Yogyakarta — PT Kereta Api Indonesia (Persero) Daerah Operasi 6 Yogyakarta memastikan operasional kereta api di wilayahnya kembali berjalan aman setelah gempa bumi yang terjadi pada Kamis sore. Manajemen melakukan penghentian sementara dan pemeriksaan teknis menyeluruh sebelum melanjutkan layanan, langkah yang ditempuh untuk menjamin keselamatan penumpang dan prasarana.
Pemeriksaan darurat dan kelanjutan layanan
Manajer Humas KAI Daop 6 Yogyakarta, Feni Novida Saragih, mengatakan tim teknis melakukan pemeriksaan atas seluruh komponen kritis yang berpotensi terdampak getaran. Inspeksi tersebut mencakup kondisi jembatan, rel, fasilitas pendukung jalur, serta kondisi fisik rangkaian kereta yang sedang beroperasi saat gempa terjadi. Setelah dinilai aman, layanan kereta kembali dilanjutkan.
"Pemeriksaan prasarana dan sarana pascagempa merupakan prosedur standar yang wajib dilakukan oleh KAI untuk memastikan aspek keselamatan tetap terjaga. Pada 17.42 WIB, seluruh lintas telah dinyatakan aman dan perjalanan KA kembali dilanjutkan,"
Dampak terhadap jadwal dan penundaan
Akibat penghentian luar biasa untuk pemeriksaan, sejumlah perjalanan mengalami penundaan sementara. Secara total, tercatat 20 perjalanan yang terdampak dengan lama penundaan bervariasi antara 10 hingga 25 menit. Penundaan ini merupakan konsekuensi dari langkah keselamatan yang diambil untuk memastikan tidak ada kerusakan struktural atau gangguan di jalur yang dapat membahayakan penumpang.
Daop 6 memberi penjelasan rinci mengenai beberapa perjalanan yang sempat tertahan. Penundaan terpanjang mencapai 25 menit pada beberapa kereta, sementara penundaan terpendek tercatat 10 menit pada sejumlah layanan komuter.
| Nama KA | Rute | Perkiraan Penundaan |
|---|---|---|
| KA 557 | Bandara YIA | 25 menit |
| KA 282 Bengawan | Bengawan | 25 menit |
| KA 707 | Commuterline Palur–Yogyakarta | 24 menit |
| KA 506 | Prameks | 22 menit |
| KA 726 | Commuterline Yogyakarta–Palur | 10 menit |
Siaran dan prosedur keselamatan
KAI Daop 6 menegaskan langkah penghentian operasi sementara sebagai prosedur baku ketika terjadi gempa. Tim inspeksi segera dikerahkan ke lokasi-lokasi potensial risiko untuk mengecek keandalan struktur dan kelayakan jalur. Selain pemeriksaan fisik, pengecekan dokumentasi pemeliharaan dan rekaman kondisi sebelumnya juga menjadi bagian dari verifikasi teknis.
- Pemeriksaan fisik: jembatan, bantalan rel, dan kondisi rel.
- Inspeksi sarana: rangkaian kereta yang sedang beroperasi.
- Koordinasi: komunikasi antarpetugas lapangan untuk memastikan kelanjutan layanan aman.
Imbauan bagi penumpang
Manajemen mengimbau penumpang agar tetap tenang, mengikuti arahan petugas stasiun, dan memantau informasi resmi melalui kanal KAI setempat bila ada perubahan jadwal.

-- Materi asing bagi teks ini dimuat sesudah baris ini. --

-- ==== Sys2Proof/Machine/Operands.lean ====
section
/-! DEFINITION. Operand forms: immediates, targets, row and lane addresses, element views of registers, and the timed latency
of each instruction (R72, R86, R111, R162 to R168, R194). -/

namespace Sys2Proof.Machine

/-- An immediate sign-extended to 64 bits (R72). -/
def sx {w : Nat} (x : BitVec w) : Word := x.signExtend 64

/-- An immediate zero-extended to 64 bits. -/
def zx {w : Nat} (x : BitVec w) : Word := x.setWidth 64

/-- The target of a branch offset in words (R66). -/
def target {w : Nat} (pc : Word) (off : BitVec w) : Word := pc + sx off * 8

/-- The 64-bit sum of an address and an offset, as a number (R111). -/
def addr (base : Word) (off : Int) : Nat := (base + BitVec.ofInt 64 off).toNat

/-- The eight row addresses of a strided access: A + i x sb with A = sa + 128 x off (R164). -/
def rowAddrs (sa sb : Word) (off : BitVec 13) : List Nat :=
  let A := addr sa (128 * off.toInt)
  (List.range 8).map fun (i : Nat) => addr (BitVec.ofNat 64 A) (i * sb.toInt)

/-- n row addresses A + i x sb, for accumulators and other tiles (R168, R174). -/
def tileAddrs (sa sb : Word) (n : Nat) : List Nat := (List.range n).map fun (i : Nat) => addr sa (i * sb.toInt)

/-- Bytes of a format's elements, for 8, 16 and 32 bits. -/
def Fmt.width (f : Fmt) : Nat := f.bits / 8

/-- Elements of a register (R162, R194). -/
def elems (f : Fmt) (x : VReg) : List Nat := (List.range (8192 / f.bits)).map fun k => elemOf f.bits x.toNat k

/-- The lane that holds element k of a format (R162). -/
def laneOf (f : Fmt) (k : Nat) : Nat := k * f.bits / 32

/-- Lane L of a register, 32 bits. -/
def laneBits (x : VReg) (L : Nat) : Nat := elemOf 32 x.toNat L

/-- The 1,024 bytes of a register. -/
def vbytes (x : VReg) : List Byte := toBytes 1024 x.toNat

/-- Element (r, c) of an accumulator tile, an FP32 encoding (R219). -/
def tileElem (t : Tile) (r c : Nat) : Nat := elemOf 32 t.toNat (128 * r + c)

/-- A row of an accumulator tile. -/
def tileRow (t : Tile) (r : Nat) : List Nat := (List.range 128).map fun c => tileElem t r c

/-- Packs MX element codes by R42: 8-bit elements in bytes, 4-bit two to a byte, 6-bit four to three bytes. -/
def packMx (f : Fmt) (codes : List Nat) : Nat := packElems f.bits codes

/-- Packs w-bit elements at their places in a long row; as packElems, in halves so that it stays shallow. -/
def packRow (w : Nat) (l : List Nat) : Nat := packElems w l

/-- Does an instruction's class give it latency 2 or 4 by its type (R86, R218)? -/
def vlat (ty : Fmt) : Nat := if ty.isVInt then 2 else 4

/-- The timed latency of an instruction (R86, R126, R157, R178, R185, R188, R231, R232, R241, R259, R279, R289, R318, R333,
R350, R367): what the tables name, and 1 otherwise. -/
def latency : Instr → Nat
  | .mul _ _ _ | .mulh _ _ _ _ | .muli _ _ _ => 3
  | .div _ _ _ _ | .rem _ _ _ _ => 24
  | .ld _ _ _ _ | .ldacq _ _ _ _ _ | .amo _ | .amocas _ _ _ _ _ _ _ => 6
  | .vld _ | .vldg _ | .vldb _ | .vldm _ _ _ | .vlda _ _ _ | .vldx _ => 8
  | .vldt _ => 10
  | .xunpk _ _ _ | .xpk _ _ _ | .xperm _ _ _ | .xcat _ _ _ _ => 4
  | .xtr _ _ _ => 6
  | .xhq _ _ _ _ _ _ _ | .xhdq _ _ _ _ _ _ _ => 12
  | .vadd o | .vsub o | .vmul o | .vfma o | .vfms o | .vmin o | .vmax o | .vabs o | .vneg o => vlat o.ty
  | .vadds _ | .vsubs _ | .vand _ | .vor _ | .vxor _ | .vnot _ | .vshl _ | .vshr _ | .vsra _ => 2
  | .vcvt _ _ _ src _ ty _ _ => if src.isVInt && ty.isVInt then 2 else 4
  | .vcvtmx _ | .vdqmx _ => 4
  | .vcmp _ _ _ _ _ _ ty => vlat ty
  | .vcmpi _ _ _ _ _ _ => 2
  | .vsel _ _ _ _ _ _ | .vmov _ | .vbcast _ _ _ _ | .vperm _ | .vslide _ _ _ _ _ | .viota _ | .vaddi _ | .vmuli _ => 2
  | .vandi _ | .vori _ | .vshli _ | .vshri _ | .vli _ => 2
  | .vmand _ _ _ _ | .vmor _ _ _ _ | .vmxor _ _ _ _ | .vmnot _ _ _ | .vmpop _ _ _ | .vmfirst _ _ _ => 2
  | .vaccr _ _ _ _ | .vaccw _ _ _ _ => 2
  | .vdiv _ | .vsqrt _ => 16
  | .vredsum _ | .vredmax _ | .vredmin _ | .vdot _ => 10
  | .vexp2 _ | .vlog2 _ | .vrcp _ | .vrsqrt _ | .vsinT _ | .vcosT _ => 14
  | .vst _ | .vsc _ | .vsm _ _ _ | .vsa _ _ _ _ | .vsx _ => 6
  | .vsdrain _ _ _ _ _ _ _ _ _ _ _ => 36
  | .barinit _ _ _ | .barexp _ _ | .barar _ _ _ | .bartry _ _ _ => 6
  | .cpld _ _ | .cpst _ _ | .cpg _ _ | .cpsc _ _ | .cpmem _ _ => 6
  | .cpcancel _ | .renq _ _ _ | .clrun _ _ | .rshd _ _ _ _ _ _ _ => 6
  | .rgclaim _ _ | .rgtry _ _ | .rgfill _ _ | .rgrel _ _ => 6
  | .barwait _ _ | .rgwaitf _ _ | .waita _ _ => 6
  | .mxcfgl _ => 8
  | .clchunk _ _ | .clstatCc _ _ | .clstatGrp _ _ => 2
  | .mapld _ _ | .mapst _ _ | .mapbind _ _ | .mapbindU _ => 6
  | .rshdq _ _ _ _ _ => 40
  | .mxcancel _ | .mxcancelAll _ | .mxprog _ | .mxprogQ _ => 2
  | .gsave _ _ | .gload _ _ => 6
  | .gkey _ _ _ | .gdraw _ _ => 12
  | .gfill _ _ _ _ _ | .gfillS _ _ _ _ => 12
  | .seqget _ _ _ => 2
  | .appt _ _ _ _ => 40
  | .tsave _ => 6
  | .mdep _ _ _ | .mrd _ _ _ | .mtake _ _ _ | .mtrydep _ _ _ | .mtryrd _ _ _ | .mtrytk _ _ _ | .mwithdraw _ _ _ => 6
  | .clgrp _ _ _ => 40
  | .nmrun _ _ | .nmstat _ _ | .nmstop _ _ => 6
  | _ => 1

end Sys2Proof.Machine
end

Untuk perjalanan hari itu, penumpang disarankan datang lebih awal guna mengantisipasi kemungkinan penyesuaian waktu keberangkatan.
Makna lokal dan kesiapsiagaan
Sebagai daerah yang rawan gempa, Yogyakarta memiliki kebutuhan tinggi terhadap prosedur keselamatan terpadu di sektor transportasi. Respons cepat KAI Daop 6 yang menghentikan operasi sementara dan melakukan pemeriksaan menyeluruh menunjukkan penekanan pada prioritas keselamatan publik, sekaligus pentingnya koordinasi antar instansi saat bencana geologi terjadi.
Warga dan pengguna jasa kereta diharapkan terus mengandalkan informasi resmi dari operator sambil memperhatikan langkah mitigasi bencana yang berlaku di stasiun dan jalur kereta. Tindakan preventif semacam ini dapat mengurangi risiko dan menjaga kepercayaan publik terhadap layanan angkutan massal di tengah ancaman alam.
Pelaporan ini disusun berdasarkan keterangan resmi PT KAI Daop 6 Yogyakarta dan data penundaan perjalanan yang diumumkan oleh manajemen pada Kamis sore.